Tuesday, February 13, 2007

Wheels of Fire!

I'm jonesing for a new ride.
I don't need a new car, but I want one. This happens to me all the time and I used to give into the siren call of the world's most expensive perfume, ( that new car smell), more often than Bill Clinton succumbed to the charms of a certain flesh toned humidor.

"Cars are nothing but a liability" was the mantra my Dad attempted to impress upon my brother and me even as he went aground on the shoals of the latest chrome from Detroit nearly every year. His excuse was that he traveled for a living and thus "wore out" a car annually. He didn't fool us. He was hooked on the "good smell um" being peddled by the Motor City. It's a cruel addiction.

Warren Buffett was never hustled out of his moola by the car pushers. In his early years of managing money, and in the years after he had made millions, he was famed for driving around Omaha in an old Volkswagen Beetle. He often mentioned that $25,000 compounding at 20% a year would come to $958,439 after twenty years, and to Warren that was just way too much money to pay for a car. That, ladies and gentlemen, is why he's LOADED.

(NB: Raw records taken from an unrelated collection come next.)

theorem fltReleaseGoRow_none (h : v.getLsbD 31 = false) : fltReleaseGoRow v s = s := if_neg (Bool.eq_false_iff.mp h)

theorem fltReleaseGoRow_requests (h : v.getLsbD 31 = true) : fltReleaseGoRow v s = s.releaseReq (bitsOf v.toNat 0 6) none := if_pos h

theorem manFltRelease_starts {m : Fetched} (h : s.Starts n 0x00C1 m) :
    manFltRelease n s = (s.start n m.mid).releaseReq (bitsOf (byteAt m.bytes 20) 0 6) (some m.mid) := State.runManifest_starts h _

end Sys2Proof.Machine
end
section
/-! SUPPORT. Self-test runs (R492 to R497, R505). -/

namespace Sys2Proof.Machine

variable {s t : State} {i j n e : Nat} {mid : Option Nat} {pass : Bool} {r : Release}

/-! ### Requests (R495 to R497) -/

/-- Whether a run, a rotation or a release is under way. -/
def State.TestBusy (s : State) : Prop := s.bst.running = true ∨ s.plt.rot ≠ none ∨ s.flt.release ≠ none

theorem State.testBusy_iff : (s.bst.running = true ∨ s.plt.rot.isSome = true ∨ s.flt.release.isSome = true) ↔ s.TestBusy :=
  or_congr Iff.rfl (or_congr Option.isSome_iff_ne_none Option.isSome_iff_ne_none)

/-- Whether a slice that is no engine's can be tested alone. -/
def State.TestsApart (s : State) (i : Nat) : Prop :=
  (i = 41 ∧ ∀ c ∈ s.cap.ch, c.st ≠ .armed ∧ c.st ≠ .triggered) ∨ (i = 45 ∧ s.twn.role = .solo)

/-- What a single slice test comes to when nothing is under way and the slice is present. -/
def State.sliceBegun (s : State) (i : Nat) (mid : Option Nat) : State :=
  if !(decide (i < 32) || (i == 41 && s.cap.ch.all fun c => c.st != .armed && c.st != .triggered) || (i == 45 && s.twn.role == .solo)) then
    s.bstRefuse 5 mid
  else if i < 32 then
    if (s.rotRequest i 2 none).plt.rot.isSome then (s.rotRequest i 2 none).bstBegin 0 i mid else (s.rotRequest i 2 none).bstRefuse 3 mid
  else s.bstBegin 0 i mid

theorem State.bstSlice_eq : s.bstSlice i mid =
    if s.bst.running = true ∨ s.plt.rot.isSome = true ∨ s.flt.release.isSome = true then s.bstRefuse 3 mid
    else if s.sliceAbsent i = true then ((s.bstBegin 0 i mid).modBst fun b => { b with res := mapSet b.res i 1 }).bstEnd 1
    else s.sliceBegun i mid := rfl

theorem State.bstSlice_busy (h : s.TestBusy) : s.bstSlice i mid = s.bstRefuse 3 mid := if_pos (State.testBusy_iff.mpr h)

section idle

variable (h : ¬s.TestBusy)
include h

theorem State.bstSlice_absent (ha : s.sliceAbsent i = true) :
    s.bstSlice i mid = ((s.bstBegin 0 i mid).modBst fun b => { b with res := mapSet b.res i 1 }).bstEnd 1 := by
  rw [State.bstSlice_eq, if_neg (mt State.testBusy_iff.mp h), if_pos ha]

variable (ha : s.sliceAbsent i = false)
include ha

theorem State.bstSlice_present : s.bstSlice i mid = s.sliceBegun i mid := by
  rw [State.bstSlice_eq, if_neg (mt State.testBusy_iff.mp h), if_neg (Bool.eq_false_iff.mp ha)]

theorem State.bstSlice_refused (hi : 32 ≤ i) (hp : ¬s.TestsApart i) : s.bstSlice i mid = s.bstRefuse 5 mid := by
  rw [State.bstSlice_present h ha, State.sliceBegun, if_pos]
  have hlt : ¬i < 32 := by omega
  simpa [State.TestsApart, hlt, imp_iff_not_or] using hp

theorem State.bstSlice_apart (hi : 32 ≤ i) (hp : s.TestsApart i) : s.bstSlice i mid = s.bstBegin 0 i mid := by
  have hlt : ¬i < 32 := by omega
  rw [State.bstSlice_present h ha, State.sliceBegun, if_neg, if_neg hlt]
  have hb : ((i == 41 && s.cap.ch.all fun c => c.st != .armed && c.st != .triggered) || (i == 45 && s.twn.role == .solo)) = true := by
    simpa [State.TestsApart] using hp
  simp only [Bool.or_assoc, hb, Bool.or_true]
  decide

theorem State.bstSlice_engine (hi : i < 32) : s.bstSlice i mid =
    if (s.rotRequest i 2 none).plt.rot.isSome then (s.rotRequest i 2 none).bstBegin 0 i mid else (s.rotRequest i 2 none).bstRefuse 3 mid := by
  rw [State.bstSlice_present h ha, State.sliceBegun, if_neg (by simp [hi]), if_pos hi]

end idle

theorem State.bstWhole_refused (h : s.twn.role ≠ .standby ∨ s.TestBusy) : s.bstWhole mid = s.bstRefuse 3 mid :=
  if_pos (h.imp id State.testBusy_iff.mpr)

theorem State.bstWhole_begins (hr : s.twn.role = .standby) (h : ¬s.TestBusy) :
    s.bstWhole mid = ((s.bstBegin 1 0 mid).count (Reg.BST_CNT_LO 2)).alnNote :=
  if_neg fun hc => hc.elim (· hr) fun hb => h (State.testBusy_iff.mp hb)

theorem RingsMoved.twn (h : RingsMoved s t) : t.twn = s.twn := by
  obtain ⟨_, _, _, rfl⟩ := h
  rfl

During the twentieth century I was a drinker. Several friends and family members suggested that I lay off the sauce for a century; so I am currently in dry dock. When I drank I would often find myself in bars where, more often than not, I got what appeared to be good advice. I don't remember the name of the barroom Plato who passed on these pearls of wisdom but they have served me well in the past when new car fever was upon me. He said, " The first week you own a new car driving it is better than the best sex you have ever had. The second week of driving your new car is better than a fine meal at a five star restaurant. The third week...it's just your ****ing car."


I'm thinking of something maybe in "Hello Officer" red.